9. A method, comprising:
storing tabular data in a database;
receiving an input sequence by a transformer model that includes global context;
generating a query vector from the input sequence, wherein the query vector corresponds to a data record within the tabular data;
generating local context comprising at least one additional vector from the input sequence within a proximity threshold to the query vector within vector space;
replacing the global context of the transformer model with the local context; and
generating an output based on execution of the transformer model with the local context on the query vector and the tabular data.
10. The method of claim 9, further comprising converting a token within the input sequence into the query vector and converting a plurality of additional data tokens in the input sequence into a plurality of key vectors.
11. The method of claim 10, further comprising identifying a subset of key vectors that are within the proximity threshold to the query vector within the vector space, and generating the output based on execution of an output layer of an artificial intelligence (AI) model on the query vector and the subset of key vectors.

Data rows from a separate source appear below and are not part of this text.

theorem fetchAny_open {k : CmdId → State → State} (ready : adminOpen s c = true) : fetchAny c k s = k (adminId c) (fetched s (adminId c)) := by
  obtain ⟨next, free, -, -, -, -, -, own⟩ := adminOpen_iff.mp ready
  have free' : busyId (fetched s (adminId c)) (adminId c) = false := by
    obtain ⟨unseen, unasked⟩ := busyId_eq_false.mp free
    refine busyId_eq_false.mpr ⟨unseen, fun ⟨h, asked⟩ => unasked ⟨h, ?_⟩⟩
    have same : (fetched s (adminId c)).host.ctrls[c.ctrl].aers = s.host.ctrls[c.ctrl].aers := by rw [ctrl_fetched]
    exact same ▸ asked
  simp only [fetchAny, fetch, next, if_true, entryPoisoned_admin own]
  exact if_neg (Bool.eq_false_iff.mp free')

/-- A dictionary command taken up outside SLEEP is carried out. -/
theorem dictCommand_open {indices : List Nat} {k : CmdId → State → State} (ready : adminOpen s c = true) :
    dictCommand c opcode indices k s = k (adminId c) (taken s c opcode) := by
  obtain ⟨-, -, awake, -⟩ := adminOpen_iff.mp ready
  refine (fetchAny_open ready).trans (if_neg ?_)
  exact fun asleep => awake asleep.1

theorem flights_fetched {a : CmdId} : (fetched s a).host.flights = s.host.flights := rfl

/-- The flight of a command that is taken up. -/
def takenFlight (s : State) (c : CmdId) (opcode : Nat) : Flight :=
  { newFlight (adminId c) (fetched s (adminId c)).host.seq (.admin opcode false) with tick := s.ticks }

/-- Taking a flight up changes the flights, and of the dictionary the counters stored. -/
theorem takeOff_eq {f : Flight} : ∃ r, takeOff f s = { s with
    host := { s.host with flights := s.host.flights ++ [{ f with tick := s.ticks }] }, dict := { s.dict with reg := r } } := by
  unfold takeOff
  dsimp only
  split
  · exact ⟨_, rfl⟩
  · exact ⟨_, rfl⟩

theorem taken_eq : ∃ r, taken s c opcode = { s with
    host := { (fetched s (adminId c)).host with flights := (fetched s (adminId c)).host.flights ++ [takenFlight s c opcode] }
    dict := { s.dict with reg := r } } := by
  have whole : fetched s (adminId c) = { s with host := (fetched s (adminId c)).host } := rfl
  show ∃ r, takeOff (newFlight (adminId c) (fetched s (adminId c)).host.seq (.admin opcode false)) (fetched s (adminId c)) = _
  rw [whole, takenFlight]
  generalize (fetched s (adminId c)).host = h
  exact takeOff_eq (s := { s with host := h })

theorem host_taken : (taken s c opcode).host =
    { (fetched s (adminId c)).host with flights := (fetched s (adminId c)).host.flights ++ [takenFlight s c opcode] } := by
  obtain ⟨r, eq⟩ := taken_eq (s := s) (c := c) (opcode := opcode)
  rw [eq]

theorem dict_taken : ∃ r, (taken s c opcode).dict = { s.dict with reg := r } := by
  obtain ⟨r, eq⟩ := taken_eq (s := s) (c := c) (opcode := opcode)
  exact ⟨r, by rw [eq]⟩

theorem needsAck_taken : needsAck (taken s c opcode) = needsAck s := by
  obtain ⟨r, eq⟩ := taken_eq (s := s) (c := c) (opcode := opcode)
  rw [eq]
  rfl

/-! ### A command completed (R115, R537, R539) -/

/-- An admin command is in flight and can complete at once. -/
structure AdminDue (h : HostSide) (c : CmdId) : Prop where
  running : h.frozen = false
  flight : ∃ seq opcode tick, h.flights.find? (fun f => decide (f.c = adminId c)) =
    some { newFlight (adminId c) seq (.admin opcode false) with tick := tick }
  room : h.ctrls[c.ctrl].acq.full = false ∧ h.ctrls[c.ctrl].acq.held.isEmpty = true
  queue : h.ctrls[c.ctrl].acq.id = 0 ∧ h.ctrls[c.ctrl].acq.vector = 0 ∧ h.ctrls[c.ctrl].acq.ien = true

theorem adminDue_taken (ready : adminOpen s c = true) : AdminDue (taken s c opcode).host c := by
  obtain ⟨next, free, -, -, room, ⟨id, vector⟩, ien, -⟩ := adminOpen_iff.mp ready
  obtain ⟨unseen, -⟩ := busyId_eq_false.mp free
  have running : s.host.frozen = false := by
    simp only [canFetch, Bool.and_eq_true, Bool.not_eq_true'] at next
    exact next.1
  have slot : s.host.ctrls[c.ctrl].acq.full = false ∧ s.host.ctrls[c.ctrl].acq.held.isEmpty = true := by
    have free' : (!s.host.ctrls[c.ctrl].acq.full && s.host.ctrls[c.ctrl].acq.held.isEmpty) = true := room
    simpa only [Bool.and_eq_true, Bool.not_eq_true'] using free'
  have same : (taken s c opcode).host.ctrls[c.ctrl].acq = s.host.ctrls[c.ctrl].acq := by
    have acq : (fetched s (adminId c)).host.ctrls[c.ctrl].acq = s.host.ctrls[c.ctrl].acq := by rw [ctrl_fetched]
    rw [host_taken]
    exact acq
  refine ⟨?_, ?_, ?_, ?_⟩
  · rw [host_taken]
    exact running
  · refine ⟨(fetched s (adminId c)).host.seq, opcode, s.ticks, ?_⟩
    rw [host_taken]
    dsimp only
    rw [flights_fetched, List.find?_append, show s.host.flights.find? (fun f => decide (f.c = adminId c)) = none from unseen, Option.none_or]
    exact List.find?_cons_of_pos (decide_eq_true rfl)
  · rw [same]
    exact slot
  · rw [same]
    exact ⟨id, vector, ien⟩

/-- The flight of an identifier, changed. -/
theorem flightOf_setFlight {a : CmdId} {g : Flight → Flight} (own : ∀ f, (g f).c = f.c) :
    flightOf (setFlight a g s) a = (flightOf s a).map g := by
  show (s.host.flights.map fun f => if f.c = a then g f else f).find? _ = (s.host.flights.find? _).map g
  induction s.host.flights with
  | nil => rfl
  | cons f l ih =>
    by_cases here : f.c = a
    · rw [List.map_cons, if_pos here, List.find?_cons_of_pos (by simp [own, here]), List.find?_cons_of_pos (by simp [here])]
      rfl
    · rw [List.map_cons, if_neg here, List.find?_cons_of_neg (by simp [here]), List.find?_cons_of_neg (by simp [here]), ih]

/-- A flight of no namespace leaves no more than its own entry. -/
theorem removeFlight_unspaced {a : CmdId} {f : Flight} (flight : flightOf s a = some f) (unspaced : f.nsid = 0) :
    removeFlight a s = setFlights (fun l => l.filter (fun x => decide (x.c ≠ a))) s := by
  have none' : (flightOf s a).bind (fun x => teamOfNsid x.nsid) = none := by rw [flight, Option.bind_some, unspaced]; rfl
  simp only [removeFlight, none']

/-- A success that the admin completion queue has room for is posted with its interrupt. -/
theorem sent_postAt_admin {lba nsid : Nat} {h : HostSide} (host : s.host.ctrls = h.ctrls)
    (room : h.ctrls[c.ctrl].acq.full = false ∧ h.ctrls[c.ctrl].acq.held.isEmpty = true)
    (queue : h.ctrls[c.ctrl].acq.id = 0 ∧ h.ctrls[c.ctrl].acq.vector = 0 ∧ h.ctrls[c.ctrl].acq.ien = true) :
    (postAt lba nsid (adminId c) 0 0 none dw0 dw1 s).sent = adminAnswer c 0 0 dw0 dw1 ++ s.sent := by
  rw [← host] at room queue
  obtain ⟨free, empty⟩ := room
  obtain ⟨id, vector, ien⟩ := queue
  have put : postAt lba nsid (adminId c) 0 0 none dw0 dw1 s = cqTake c.ctrl s.host.ctrls[c.ctrl].acq ⟨adminId c, 0, 0, none, dw0, dw1⟩ s := by
    show (if s.host.ctrls[c.ctrl].acq.full || !s.host.ctrls[c.ctrl].acq.held.isEmpty then _ else _) = _
    rw [free, empty]
    rfl
  rw [put]
  simp only [cqTake, coalesces, id, ien, ne_eq, not_true_eq_false, decide_false, Bool.false_and, Bool.not_false, Bool.true_or,
    Bool.and_self, if_true, vector]
  rfl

12. The method of claim 9, further comprising creating a shared local context for a plurality of query vectors, and replacing the global context with the shared local context when executing the transformer model on the plurality of query vectors.

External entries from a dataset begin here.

-- ==== Sys2Proof/Machine/State.lean ====
section
/-! DEFINITION. The state of the module as plain data: everything the spec gives the machine, and State.reset. A field that is
the model's own and not the spec's says so. -/

namespace Sys2Proof.Machine

/-- R370. -/
inductive Mode where
  | user
  | supervisor
  | hypervisor
  deriving DecidableEq, Repr

/-- A trap frame (R349, R357): the frame registers of the map of R356. -/
structure Frame where
  pc : DWord := 0
  cause : Word := 0
  inst0 : DWord := 0
  inst1 : DWord := 0
  len : Word := 0
  addr : DWord := 0
  lanes : Mask := 0
  prev : Word := 0
  reconv : DWord := 0
  join : Mask := 0
  gpa : DWord := 0
  hdr : DWord := 0
  /-- the mode that the entry entered (R350) -/
  entered : Mode := .supervisor
  deriving DecidableEq, Repr

/-- Why a split is held (R179, R193). -/
inductive HoldKind where
  /-- BAR or CKPT (barrier 16) until phase number `phase` of the barrier is over (R207) -/
  | bar (id phase : Nat)
  /-- an arrival that waits for one of the core's 32 barrier records (R430): barrier, count operand, .SUB -/
  | barRecord (id count : Nat) (sub : Bool)
  /-- BARB.WAIT: lane, object offset, phase bit of the lanes still waiting (R211) -/
  | barb (left : List (Nat × Nat × Bool))
  /-- QPUSH or QPOP: lane, header offset, value of the lanes not completed (R213) -/
  | queue (left : List (Nat × Nat × DWord))
  /-- WAITM: lane, virtual address, physical address, comparand of the lanes still waiting (R206) -/
  | waitm (cond : Nat) (left : List (Nat × DWord × Nat × Word))
  /-- a read of an unresolved handle (R222) -/
  | handle (n : Nat)
  /-- SUBSYNC until every packet of these cores numbered below the bound is acknowledged (R337) -/
  | subsync (cores : List Nat) (bound : Nat)
  /-- the broadcast latch, until the team instruction begins (R314) -/
  | latch
  /-- a matrix instruction of another split until the cohort's latch entry empties (R314) -/
  | latchFull
  /-- TLBI until its flag falls (R360) -/
  | tlbi
  /-- PWRITE until the write has taken effect everywhere (R354) -/
  | pwrite
  /-- an access whose fetch is suspended until these walks have ended (R373, R235) -/
  | walk (left : List WalkReq)
  /-- the same, until these lines of code have been fetched (R375) -/
  | code (left : List Nat)
  deriving DecidableEq, Repr

/-- A hold: its kind, the instruction's number, its executing lanes and the cycle it began. -/
structure Hold where
  kind : HoldKind
  uid : Nat
  lanes : Mask
  since : Nat
  deriving DecidableEq, Repr

/-- An entry of the split table (R182). -/
structure Split where
  id : Nat
  pc : DWord := 0
  lanes : Mask := 0
  mode : Mode := .user
  reconv : DWord := 0
  header : DWord := 0
  join : Mask := 0
  /-- the cycle in which it parked (R186) -/
  parked : Option Nat := none
  frames : List Frame := []
  /-- the supervisor and hypervisor banks of k0-k7 (R355): bank * 8 + i -/
  kbank : Sparse Word := []
  /-- accumulated issue distance (R28) -/
  dist : Nat := 0
  /-- cycle of the latest issue -/
  last : Nat := 0
  /-- address after the block's last word, from its header (R40) -/
  blkEnd : DWord := 0
  /-- the block's reconvergence header, from its header (R41, R184) -/
  blkReconv : DWord := 0
  /-- PC holds a header that the split has still to enter (R39) -/
  entering : Bool := false
  /-- it has merged at that header (R185), or, `false`, been formed at it (R191): its reconv comes from the header -/
  joined : Option Bool := none
  hold : Option Hold := none
  /-- chosen to spawn (R187, R188): it issues nothing more, and its records save all registers, or those below the live mark -/
  spawn : Option Bool := none
  /-- YIELD (R99): not chosen before this cycle, or before these cohorts have had an issue slot -/
  yieldUntil : Option Nat := none
  yieldFor : List Nat := []
  /-- choices of the cohort since the split last issued while ready (R180) -/
  passed : Nat := 0
  starved : Bool := false
  /-- its next instruction forced the checkpoint that has just been published, and may now take effect (R398) -/
  forced : Bool := false
  deriving DecidableEq, Repr

/-- A handle (R215, R222). -/
inductive Handle where
  | empty
  | pending (op : Nat)
  | resolved (code : Nat) (cancelled : Bool) (count : Nat) (addr : DWord)
  deriving DecidableEq, Repr

/-- A register result not yet visible to every reader (R32-R36). -/
structure Pend where
  /-- number of the producing instruction; a greater one is later -/
  uid : Nat
  reg : Reg
  /-- the lanes in whose program order the result stands -/
  lanes : Mask
  /-- by lane, or under key 0 for a uniform register -/
  vals : Sparse Word
  /-- the bits of a uniform register that the result writes: all but for the decisions of ACS2 (R126) -/
  bits : Word
  /-- class A and B: the issue distance from which it is visible; none for class V -/
  due : Option Nat
  /-- class V: the flag to wait for -/
  flag : Nat
  /-- written: a uniform result that another split may read (R36) -/
  landed : Bool
  /-- of a uniform result: the lanes of the split that produced it, of which `lanes` keeps those that do not see it yet -/
  origin : Mask := 0
  /-- of a uniform result: the order in which it was written; a greater one is later -/
  wrote : Nat := 0
  /-- class V: lanes of the splits that have waited on its flag since it issued (R35) -/
  waited : Mask := 0
  deriving DecidableEq, Repr

/-- Accesses that later accesses of these lanes wait for (R205, R201). -/
structure Order where
  lanes : Mask
  /-- before later stores, atomics and copy issues -/
  rel : List Nat
  /-- before every later access -/
  acq : List Nat
  deriving DecidableEq, Repr

/-- The broadcast-latch entry of a member (R314). -/
structure Latch where
  op : Nat
  z : Bool
  tile : Nat
  /-- A fragment and B quarter registers: register index * 64 + lane -/
  a : Sparse Word
  b : Sparse Word
  /-- the 16 metadata rows of an MMAS -/
  rows : List Nat
  exec : Mask
  split : Nat
  uid : Nat
  n : Nat
  deriving DecidableEq, Repr

/-- A cohort (R161, R182, R392). -/
structure Cohort where
  id : Nat
  core : Nat := 0
  slot : Nat := 0
  quad : Nat := 0
  age : Nat := 0
  /-- lanes that hold a thread -/
  threads : Mask := 0
  tids : Sparse Nat := []
  /-- register * 64 + lane -/
  vregs : Sparse Word := []
  sregs : Sparse Word := []
  /-- predicate registers p0-p6 as masks -/
  preds : Sparse Mask := []
  flags : Sparse Nat := []
  ovf : Word := 0
  handles : Sparse Handle := []
  splits : List Split := []
  /-- (bank * 4 + i) * 64 + lane -/
  xregs : Sparse Word := []
  /-- tile * 512 + 32 * row + column -/
  tiles : Sparse Word := []
  team : Option Nat := none
  latch : Option Latch := none
  /-- a QFREE that waits for the cohort's begun instructions to retire (R285) -/
  freeing : Option Nat := none
  reformed : Bool := false
  /-- the block's reserve cohort (R164) -/
  reserve : Bool := false
  pend : List Pend := []
  orders : List Order := []
  /-- cycle from which it has been ready without being chosen (R180) -/
  readySince : Option Nat := none
  promoted : Bool := false
  deriving DecidableEq, Repr

/-- A block barrier (R207). `phase` counts completed phases; the architectural phase bit is its parity. -/
structure Barrier where
  phase : Nat := 0
  fixed : Option Nat := none
  arrived : Nat := 0
  /-- .SUB: packets numbered below this must be acknowledged (R337) -/
  subBound : Option Nat := none
  deriving DecidableEq, Repr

13. The method of claim 9, further comprising extracting metadata of the tabular data which identifies labels within the tabular data, wherein the generating the local context further comprises generating the local context based on the metadata.
14. The method of claim 9, further comprising modifying a self-attention mechanism of the transformer model based on the local context, and executing the modified self-attention mechanism on the query vector to generate the output.
15. The method of claim 9, further comprising reducing an amount of tokens within the input sequence based on the local context, and storing the reduced amount of the tokens within a memory of a self-attention mechanism of the transformer model.
16. The method of claim 9, wherein the transformer model comprises a tabular prior-data fitted network trained on a labeled set of tabular feature data, and the replacing comprises replacing the global context of the tabular prior-data fitted network with the local context.
17. A computer-readable storage medium comprising instructions which when executed by a processor cause the processor to perform:
storing tabular data in a database;
receiving an input sequence by a transformer model that includes global context;
generating a query vector from the input sequence, wherein the query vector corresponds to a data record within the tabular data;
generating local context comprising at least one additional vector from the input sequence within a proximity threshold to the query vector within vector space;
replacing the global context of the transformer model with the local context; and
generating an output based on execution of the transformer model with the local context on the query vector and the tabular data.
18. The computer-readable storage medium of claim 17, wherein the processor is further configured to perform converting a token within the input sequence into the query vector and converting a plurality of additional data tokens in the input sequence into a plurality of key vectors.
19. The computer-readable storage medium of claim 18, wherein the processor is further configured to perform identifying a subset of key vectors that are within the proximity threshold to the query vector within the vector space, and generating the output based on execution of an output layer of an artificial intelligence (AI) model on the query vector and the subset of key vectors.
20. The computer-readable storage medium of claim 17, wherein the processor is further configured to perform modifying a self-attention mechanism of the transformer model based on the local context, and executing the modified self-attention mechanism on the query vector to generate the output.